Though the idea of a "tree" originally arose from earlier ideas of life as a progression from lower to higher forms (The Great Chain of Being), modern evolutionary biologists still use trees to depict evolution because it still effectively captures the idea speciation occurs through the splitting of lineages.

## Types of phylogenetic trees

A rooted phylogenetic tree is a directed tree with a unique node corresponding to the (usually imputed) most recent common ancestor of all the entities at the leaves of the tree. Figure 1 depicts a rooted phylogenetic tree, which has been colored according to the three-domain system[2]. The most common method for rooting trees is the use of an uncontroversial outgroup - close enough to allow inference from sequence or trait data, but far enough to be a clear outgroup.

Unrooted trees illustrate the relatedness of the leaf nodes without making assumptions about ancestry. While unrooted trees can always be generated from rooted ones by simply omitting the root, a root cannot be inferred from an unrooted tree without some means of identifying ancestry; this is normally done by including an outgroup in the input data or introducing additional assumptions about the relative rates of evolution on each branch, such as an application of the molecular clock hypothesis. Figure 2 depicts an unrooted phylogenetic tree[3] for myosin, a superfamily of proteins.
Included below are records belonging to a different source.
theorem useStoredTare_hide (hv : .visits ∈ ps) (ha : .allow ∈ ps) (hn : .nv ∈ ps) (ht : .tickets ∈ ps) (v : Visit)
    (w : CapturedWeight) (x : Nat) (m : Bool) : (useStoredTare v w x m s).hide ps = s.hide ps := by
  unfold useStoredTare
  dsimp only
  split
  · exact (modVisit_hide hv _ _).trans (modVisit_hide hv _ _)
  · exact (checkAndHold_hide hv ha v _ _ fun _ => awaitTicket_hide hv hn ht _).trans (modVisit_hide hv _ _)

theorem tareLookup_hide (hr : .tares ∈ ps) (v : Text) : (tareLookup v s).2.hide ps = s.hide ps := by
  unfold tareLookup
  split
  · rfl
  · split
    · simp [State.hide, hr]
    · rfl

theorem firstDelivery_hide (hv : .visits ∈ ps) (ha : .allow ∈ ps) (hn : .nv ∈ ps) (ht : .tickets ∈ ps) (hr : .tares ∈ ps)
    (v : Visit) (w : CapturedWeight) : (firstDelivery v w s).hide ps = s.hide ps := by
  have e := tareLookup_hide (s := s) hr v.vehicle
  unfold firstDelivery
  split
  · split <;> rename_i h <;> rw [h] at e
    · exact (useStoredTare_hide hv ha hn ht _ _ _ _).trans e
    · exact (twoPass_hide hv ha _ _).trans e
  · exact twoPass_hide hv ha _ _

theorem firstCapture_hide (hv : .visits ∈ ps) (ha : .allow ∈ ps) (hn : .nv ∈ ps) (ht : .tickets ∈ ps) (hr : .tares ∈ ps)
    (v : Visit) (w : CapturedWeight) : (firstCapture v w s).hide ps = s.hide ps := by
  unfold firstCapture
  dsimp only
  split
  · exact (firstDelivery_hide hv ha hn ht hr _ _).trans (modVisit_hide hv _ _)
  · refine Eq.trans ?_ (modVisit_hide hv v.number fun v => { v with first := some w })
    unfold firstCollection
    split <;> exact modVisit_hide hv _ _

theorem secondCapture_hide (hv : .visits ∈ ps) (hn : .nv ∈ ps) (ht : .tickets ∈ ps) (v : Visit) (w : CapturedWeight) :
    (secondCapture v w s).hide ps = s.hide ps := by
  unfold secondCapture
  split
  · rfl
  · dsimp only
    split
    · exact (modVisit_hide hv _ _).trans (modVisit_hide hv _ _)
    · exact (awaitTicket_hide hv hn ht _).trans (modVisit_hide hv _ _)

/-- A completed capture changes the visit, the rows it holds against, the tare it uses, the ticket queue and the yard. -/
theorem completeCapture_hide (hy : HidesYard ps) (hv : .visits ∈ ps) (ha : .allow ∈ ps) (hn : .nv ∈ ps)
    (ht : .tickets ∈ ps) (hr : .tares ∈ ps) (d : Deck) : (completeCapture d s).hide ps = s.hide ps := by
  have e : ∀ (x : State) (n : Nat) (w : CapturedWeight), (decideVisit d n w x).hide ps = x.hide ps := fun x n w => by
    unfold decideVisit
    split
    · rfl
    · split
      · exact (handOut_hide hy d n).trans (firstCapture_hide hv ha hn ht hr _ _)
      · exact (handOut_hide hy d n).trans (secondCapture_hide hv hn ht _ _)
      · rfl
  unfold completeCapture
  split
  · rfl
  · dsimp only
    exact (raiseLaneOffice_hide hy _ _).trans ((raiseAt_hide hy _ _).trans ((modReport_hide hy _ _).trans
      ((e _ _ _).trans (modDeck_hide hy.decks _ _))))

/-! ### Printing (R145 to R155) -/

theorem modPrinter_hide (hy : HidesYard ps) (l : Lane) (f : PrintEngine → PrintEngine) :
    (s.modPrinter l f).hide ps = s.hide ps := modLane_hide hy.lanes l _

theorem closeJob_hide (hy : HidesYard ps) (ht : .templates ∈ ps) (l : Lane) (r : PrintResult) :
    (closeJob l r s).hide ps = s.hide ps := by
  unfold closeJob
  split
  · rfl
  · dsimp only
    refine (modPrinter_hide hy l _).trans ?_
    have e : ∀ x : State, (x.modPrinter l fun e => { e with
        fifo := [], byteInProgress := false, pauseTimer := pauseStopped x l e.pauseTimer,
        lastResult := r }).hide ps = x.hide ps := fun x =>
      modPrinter_hide hy l _
    have u : ∀ j, (uncountJob j s).hide ps = s.hide ps := fun j => by
      unfold uncountJob
      split
      · rfl
      · exact modInUse_hide ht _ _
    split
    · exact (raiseLaneOffice_hide hy _ _).trans ((raiseAt_hide hy _ _).trans ((e _).trans (u _)))
    all_goals exact (raiseAt_hide hy _ _).trans ((e _).trans (u _))

theorem enterPaused_hide (hy : HidesYard ps) (l : Lane) : (enterPaused l s).hide ps = s.hide ps :=
  (hide_of_yard hy (raiseLaneOffice_outsideYard _ _ l)).trans (modPrinter_hide hy l _)

theorem startJob_hide (hy : HidesYard ps) (ht : .templates ∈ ps) (l : Lane) : (startJob l s).hide ps = s.hide ps := by
  unfold startJob
  dsimp only
  split
  · rfl
  · split
    · exact closeJob_hide hy ht l _
    · split
      · exact (enterPaused_hide hy l).trans ((modPrinter_hide hy l _).trans ((modPrinter_hide hy l _).trans
          (modInUse_hide ht _ _)))
      · exact (modPrinter_hide hy l _).trans ((modPrinter_hide hy l _).trans (modInUse_hide ht _ _))

theorem engineMove_hide (hy : HidesYard ps) (ht : .templates ∈ ps) (l : Lane) {t : State} (h : engineMove l s = some t) :
    t.hide ps = s.hide ps := by
  unfold engineMove at h
  dsimp only at h
  split at h
  · cases h
  · split at h
    · cases h; exact startJob_hide hy ht l
    · split at h
      · cases h
      · split at h
        · split at h
          · cases h; exact closeJob_hide hy ht l _
          · cases h
        · split at h
          · split at h
            · cases h; exact closeJob_hide hy ht l _
            · split at h
              · cases h; exact closeJob_hide hy ht l _
              · cases h; exact (modPrinter_hide hy l _).trans (modPrinter_hide hy l _)
          · cases h

/-- The engine at work changes the lane's printer, the in-use counts and what its events reach. -/
theorem pumpEngine_hide (hy : HidesYard ps) (ht : .templates ∈ ps) (l : Lane) : (pumpEngine l s).hide ps = s.hide ps := by
  unfold pumpEngine
  generalize 32 = n
  induction n generalizing s with
  | zero => rfl
  | succ n ih =>
    unfold runEngine
    split
    · rfl
    · rename_i h
      exact ih.trans (engineMove_hide hy ht l h)

theorem queueJob_hide (hy : HidesYard ps) (ht : .templates ∈ ps) (l : Lane) (k : TicketRecord) (b : Bool) :
    (queueJob l k b s).2.hide ps = s.hide ps := by
  unfold queueJob
  dsimp only
  split
  · rfl
  · exact (pumpEngine_hide hy ht l).trans (modPrinter_hide hy l _)

theorem reprint_hide (hy : HidesYard ps) (ht : .templates ∈ ps) (l : Lane) (n : Nat) :
    (reprint l n s).2.hide ps = s.hide ps := by
  unfold reprint
  split
  · rfl
  · rename_i k _
    have e := queueJob_hide (s := s) hy ht l k true
    split <;> rename_i h <;> rw [h] at e <;> exact e

theorem endJob_hide (hy : HidesYard ps) (ht : .templates ∈ ps) (l : Lane) (r : PrintResult) :
    (endJob l r s).hide ps = s.hide ps := (pumpEngine_hide hy ht l).trans (closeJob_hide hy ht l r)

end Sys2Proof.Machine
end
Both rooted and unrooted phylogenetic trees can be either bifurcating or multifurcating, and either labeled or unlabeled. A bifurcating tree has a maximum of two descendants arising from each interior node, while a multifurcating tree may have more than two. A labeled tree has specific values assigned to its leaves, while an unlabeled tree, sometimes called a tree shape, only defines a topology. The number of possible trees for a given number of leaf nodes depends on the specific type of tree, but there are always more multifurcating than bifurcating trees, more labeled than unlabeled trees, and more rooted than unrooted trees. The last distinction is the most biologically relevant; it arises because there are many places on an unrooted tree to put the root. For labeled bifurcating trees, there are

$\frac{(2n-3)!}{2^{n-2}(n-2)!}$

total rooted trees and

$\frac{(2n-5)!}{2^{n-3}(n-3)!}$

total unrooted trees, where n represents the number of leaf nodes. The number of unrooted trees for n input sequences or species is equal to the number of rooted trees for n-1 sequences.[4]

A Dendrogram is a broad term for the diagrammatic representation of a phylogenetic tree.

A Cladogram is a tree formed using cladistic methods. This type of tree only represents a branching pattern, i.e., its branch lengths do not represent time.

A Phylogram is a phylogenetic tree that explicitly represents number of character changes through its branch lengths.

A Chronogram is a phylogenetic tree that explicitly represents evolutionary time through its branch lengths.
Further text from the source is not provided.